### YOUR TASK
Go through the entries below from the first line and transcribe each one exactly, ending with the line that contains "trim stays as it was; three missed intervals".

### INFORMATION
^^^^
/-! ### Fabric time -/

/-- R24, R28, R32, R33: an exchange with the upstream stores the offset and sets the trim, within 200 ppm, but in HOLDOVER the
trim stays as it was; three missed intervals
put the device in HOLDOVER. A device that beats every other eligible one is master after an election, LOCKED with a bound of 0 (FT
going on from its own count, the model's choice, log 93), and one that an eligible device beats, or that is not eligible beside one
that is, becomes ACQUIRING in the tree of an eligible device. At lock an offset of up to 1 us leaves the device LOCKED with its
bound and a larger one makes a step pending, which is applied at a frame with no task active and leaves FT within 1 ns of the
measured offset (OFFSET keeps showing it, log 93), times that pass running on through it (log 116). Each millisecond in HOLDOVER adds 10 ns to ERR_BOUND. ACQUIRE starts acquisition from FREE and HOLDOVER only. A distribution
message changes nothing, since one FT stands for all replicas (the model's choice, log 23). -/
def Obligations.FabricTime : Prop :=
  (∀ (p : Fin 8) (rt : Nat) (d : Int) (s : State),
    s.time.upstream.toNat = p.val → s.links[p].st = .up → s.time.st ≠ .free →
    ∃ t, exec (.tsyncExchange p rt d) s = .next t ∧
      t.time = { s.time with offset := BitVec.ofInt 32 d, ahead := d, lastSync := nsNow s, trim := t.time.trim } ∧
      (if s.time.st = .holdover then t.time.trim = s.time.trim else t.time.trim.toInt.natAbs ≤ 20000) ∧
      t = { s with time := t.time, freeCtr := t.freeCtr }) ∧
  (∀ (s : State),
    (s.time.st = .locked ∨ s.time.st = .acquiring) → s.time.isMaster = false → s.time.upstream ≠ 0xF →
    s.time.lastSync + 375000 ≤ nsNow s →
    ∃ t, exec .upstreamLoss s = .next t ∧ t.time = { s.time with
        st := .holdover, holdNoted := decide (s.time.holdLimit.toNat < s.time.errBound.toNat), holdAt := nsNow s } ∧
      t = { s with time := t.time, cxl := t.cxl, out := t.out, recorder := t.recorder }) ∧
  (∀ (others : List Candidate) (own : Candidate) (s : State),
    s.time.st ≠ .free → s.time.eligible = true → own.prio = s.time.prio → own.idn = s.sec.idn →
    (∀ c ∈ others, c.eligible = true → candBeats own c = true) →
    ∃ t, exec (.masterElection others) s = .next t ∧ t.time.st = .locked ∧ t.time.isMaster = true ∧ t.time.depth = 0 ∧
      t.time.errBound = 0 ∧ t.time.upstream = 0xF ∧ t = { s with
                                                         time := t.time
                                                         cxl := t.cxl
                                                         out := t.out }) ∧
  (∀ (others : List Candidate) (own : Candidate) (s : State),
    s.time.st ≠ .free → own.prio = s.time.prio → own.idn = s.sec.idn →
    (∃ c ∈ others, c.eligible = true ∧ (s.time.eligible = false ∨ candBeats c own = true)) →
    ∃ t, exec (.masterElection others) s = .next t ∧ t.time.st = .acquiring ∧ t.time.isMaster = false ∧
      t = { s with
            time := t.time
            cxl := t.cxl
            out := t.out } ∧
      ∃ c ∈ others, c.eligible = true ∧ t.time.depth = c.depth ∧ t.time.upstream = BitVec.ofNat 4 c.port.val) ∧
  (∀ (d : Int) (s : State),
    (s.time.st = .acquiring ∨ s.time.st = .holdover) → s.time.isMaster = false → s.time.upstream ≠ 0xF →
    ∃ t, exec (.timeLock d) s = .next t ∧ t.cores = s.cores ∧ t.time.offset = BitVec.ofInt 32 d ∧ t.time.ahead = d ∧ t.time.trim.toInt.natAbs ≤ 20000 ∧
      (if d.natAbs ≤ 16000 then t.time.st = .locked ∧ t.time.stepPending = false ∧
          t.time.errBound = BitVec.ofNat 16 (2 * s.time.depth.toNat)
       else t.time.st = .acquiring ∧ t.time.stepPending = true)) ∧
  (∀ (s : State),
    s.time.stepPending = true → atFrame s = true → taskActive s = false →
    ∃ t, exec .ftStepApply s = .next t ∧ t.time.stepPending = false ∧ t.time.offset = s.time.offset ∧ t.tasks = s.tasks ∧
      t.power.coreStep = s.power.coreStep ∧ s.time.cycle ≤ t.time.cycle ∧
      ftNow t ≤ ((ftNow s : Int) + s.time.ahead / 16).toNat ∧
      ((ftNow s : Int) + s.time.ahead / 16).toNat ≤ ftNow t + 1 ∧ nsNow t = nsNow s ∧
      (upstreamLost t = true → upstreamLost s = true)) ∧
  (∀ (s : State), exec .ftReplicaCorrect s = .next s) ∧
  (∀ (s : State),
    s.time.st = .holdover → s.time.holdAt + 1000000 ≤ nsNow s →
    ∃ t, exec .holdoverTick s = .next t ∧ t.time.errBound.toNat = min 0xFFFF (s.time.errBound.toNat + 10) ∧
      t.time.holdAt = s.time.holdAt + 1000000 ∧ t.time.st = .holdover ∧ t = { s with
                                                                            time := t.time
                                                                            recorder := t.recorder }) ∧
  (∀ (r : Req) (s : State),
    ∃ t, exec (.ftAcquire r) s = .next t ∧
      (if s.time.st = .free ∨ s.time.st = .holdover then
        t.time = { s.time with
                   st := .acquiring
                   lastSync := nsNow s } ∧ t = { s with
                                                 time := t.time
                                                 cxl := t.cxl
                                                 out := t.out }
       else t = s))

/-! ### Power and the recorder -/

namespace Sys2Proof.Claims
open Sys2Proof Sys2Proof.Machine

/-- An event of a code, severity and unit is on its way to the recorder. -/
def Noted (t : State) (code : W16) (sev : BitVec 2) (unit : Nat) : Prop :=
  ∃ v ∈ t.recorder.arriving, v.code = code ∧ v.sev = sev ∧ v.unit = BitVec.ofNat 8 unit

/-- The sum and the count of the duty levels of a control window; of one full level where no beat was counted. -/
def levels (s : State) : Nat × Nat := if s.power.levelCount = 0 then (16, 1) else (s.power.levelSum, s.power.levelCount)

end Sys2Proof.Claims
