-- ==== Sys2Proof/Laws/Memory.lean ====
section
/-! SUPPORT. Sparse tables and memories: every operation keeps the canonical form, a read after a write gives what was written,
and a write leaves every other key alone. -/

namespace Sys2Proof.Machine

section Tables
variable {α : Type} [DecidableEq α] {d : α}

theorem twfFrom_mono {t : Tbl α} {a b : Nat} (h : a ≤ b) (w : twfFrom d b t = true) : twfFrom d a t = true := by
  cases t with
  | nil => rfl
  | cons p r =>
    simp only [twfFrom, Bool.and_eq_true, decide_eq_true_eq] at w ⊢
    exact ⟨⟨by omega, w.1.2⟩, w.2⟩

theorem tset_wfFrom (t : Tbl α) (k : Nat) (v : α) : ∀ b, b ≤ k → twfFrom d b t = true → twfFrom d b (tset d t k v) = true := by
  induction t with
  | nil => intro b hb _; by_cases hv : v = d <;> simp [tset, twfFrom, hv, hb]
  | cons p r ih =>
    intro b hb w
    have w' := w
    simp only [twfFrom, Bool.and_eq_true, decide_eq_true_eq] at w
    obtain ⟨⟨h1, h2⟩, h3⟩ := w
    simp only [tset]
    by_cases hk : k < p.1
    · by_cases hv : v = d
      · simp only [hk, hv, if_true]; exact w'
      · simp only [hk, hv, if_true, if_false, twfFrom, Bool.and_eq_true, decide_eq_true_eq]
        exact ⟨⟨hb, hv⟩, ⟨by omega, h2⟩, h3⟩
    · by_cases he : k = p.1
      · by_cases hv : v = d
        · simp only [he, hv, if_true, if_false, Nat.lt_irrefl]
          exact twfFrom_mono (by omega) h3
        · simp only [he, hv, if_true, if_false, Nat.lt_irrefl, twfFrom, Bool.and_eq_true, decide_eq_true_eq]
          exact ⟨⟨h1, hv⟩, h3⟩
      · simp only [hk, he, if_false, twfFrom, Bool.and_eq_true, decide_eq_true_eq]
        exact ⟨⟨h1, h2⟩, ih _ (by omega) h3⟩

theorem tset_wf {t : Tbl α} (k : Nat) (v : α) (w : twf d t = true) : twf d (tset d t k v) = true :=
  tset_wfFrom t k v 0 (by omega) w

theorem tget_below {t : Tbl α} {b k : Nat} (h : k < b) (w : twfFrom d b t = true) : tget d t k = d := by
  induction t generalizing b with
  | nil => rfl
  | cons p r ih =>
    simp only [twfFrom, Bool.and_eq_true, decide_eq_true_eq] at w
    have : p.1 ≠ k := by omega
    simp only [tget, this, if_false]
    exact ih (b := p.1 + 1) (by omega) w.2

theorem tget_tset_same (t : Tbl α) (k : Nat) (v : α) : ∀ b, twfFrom d b t = true → tget d (tset d t k v) k = v := by
  induction t with
  | nil => intro b _; by_cases hv : v = d <;> simp [tset, tget, hv]
  | cons p r ih =>
    intro b w
    have w' := w
    simp only [twfFrom, Bool.and_eq_true, decide_eq_true_eq] at w
    simp only [tset]
    by_cases hk : k < p.1
    · have hne : p.1 ≠ k := by omega
      by_cases hv : v = d
      · simp only [hk, hv, if_true, tget, hne, if_false]
        exact tget_below (b := p.1 + 1) (by omega) w.2
      · simp [hk, hv, tget]
    · by_cases he : k = p.1
      · subst he
        by_cases hv : v = d
        · simp only [Nat.lt_irrefl, hv, if_true, if_false]
          exact tget_below (b := p.1 + 1) (by omega) w.2
        · simp [hv, tget]
      · have hne : p.1 ≠ k := fun h => he h.symm
        simp only [hk, he, if_false, tget, hne]
        exact ih _ w.2

/-- A read after a write to the same key gives the value written. -/
theorem tget_tset_self {t : Tbl α} (k : Nat) (v : α) (w : twf d t = true) : tget d (tset d t k v) k = v :=
  tget_tset_same t k v 0 w

/-- A write leaves every other key alone. -/
theorem tget_tset_other (t : Tbl α) {k j : Nat} (v : α) (h : j ≠ k) : tget d (tset d t k v) j = tget d t j := by
  induction t with
  | nil => by_cases hv : v = d <;> simp [tset, tget, hv, Ne.symm h]
  | cons p r ih =>
    simp only [tset]
    by_cases hk : k < p.1
    · by_cases hv : v = d <;> simp [hk, hv, tget, Ne.symm h]
    · by_cases he : k = p.1
      · subst he
        by_cases hv : v = d <;> simp [hv, tget, Ne.symm h]
      · simp only [hk, he, if_false, tget]
        split
        · rfl
        · exact ih

theorem foldl_wf {β : Type} (t : Tbl α) (l : List β) (f : Tbl α → β → Tbl α)
    (h : ∀ t x, twf d t = true → twf d (f t x) = true) (w : twf d t = true) : twf d (l.foldl f t) = true := by
  induction l generalizing t with
  | nil => exact w
  | cons x xs ih => exact ih _ (h t x w)

theorem filter_wfFrom (p : Nat × α → Bool) (t : Tbl α) : ∀ b, twfFrom d b t = true → twfFrom d b (t.filter p) = true := by
  induction t with
  | nil => intro b _; rfl
  | cons q r ih =>
    intro b w
    simp only [twfFrom, Bool.and_eq_true, decide_eq_true_eq] at w
    by_cases hp : p q = true
    · simp only [List.filter_cons, hp, if_true, twfFrom, Bool.and_eq_true, decide_eq_true_eq]
      exact ⟨w.1, ih _ w.2⟩
    · simp only [List.filter_cons, hp]
      exact ih _ (twfFrom_mono (by omega) w.2)

theorem filter_wf (p : Nat × α → Bool) {t : Tbl α} (w : twf d t = true) : twf d (t.filter p) = true := filter_wfFrom p t 0 w

end Tables

/-- Writing bytes keeps the canonical form. -/
theorem writeBytes_wf (bs : List Byte) (m : Mem) (a : Nat) (w : Memory.wf m = true) : Memory.wf (writeBytes m a bs) = true := by
  induction bs generalizing m a with
  | nil => exact w
  | cons b bs ih => exact ih _ _ (tset_wf a b w)

theorem readByte_write_other (bs : List Byte) (m : Mem) (a : Nat) {x : Nat} (h : x < a ∨ a + bs.length ≤ x) :
    readByte (writeBytes m a bs) x = readByte m x := by
  induction bs generalizing m a with
  | nil => rfl
  | cons b bs ih =>
    simp only [List.length_cons] at h
    simp only [writeBytes]
    rw [ih _ _ (by omega)]
    exact tget_tset_other m b (by omega)

theorem readByte_write_in (bs : List Byte) (m : Mem) (a : Nat) (w : Memory.wf m = true) {i : Nat} (h : i < bs.length) :
    readByte (writeBytes m a bs) (a + i) = bs[i] := by
  induction bs generalizing m a i with
  | nil => simp at h
  | cons b bs ih =>
    simp only [writeBytes]
    cases i with
    | zero =>
      rw [readByte_write_other _ _ _ (by omega)]
      exact tget_tset_self a b w
    | succ j =>
      have e : a + (j + 1) = a + 1 + j := by omega
      rw [e, ih _ _ (tset_wf a b w) (by simpa using h)]
      rfl

theorem writeBytes_append (xs ys : List Byte) (m : Mem) (a : Nat) :
    writeBytes m a (xs ++ ys) = writeBytes (writeBytes m a xs) (a + xs.length) ys := by
  induction xs generalizing m a with
  | nil => rfl
  | cons x xs ih =>
    simp only [List.cons_append, writeBytes, List.length_cons, ih]
    congr 1; omega

/-- A read of the bytes just written gives them. -/
theorem readBytes_write (bs : List Byte) (m : Mem) (a : Nat) (w : Memory.wf m = true) :
    readBytes (writeBytes m a bs) a bs.length = bs := by
  apply List.ext_getElem
  · simp [readBytes]
  · intro i h1 h2
    simp only [readBytes, List.getElem_map, List.getElem_range]
    exact readByte_write_in bs m a w h2

end Sys2Proof.Machine
end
^^^^
### TASK SOLUTION
/-! ### Fabric time -/

/-- R24, R28, R32, R33: an exchange with the upstream stores the offset and sets the trim, within 200 ppm, but in HOLDOVER the
trim stays as it was; three missed intervals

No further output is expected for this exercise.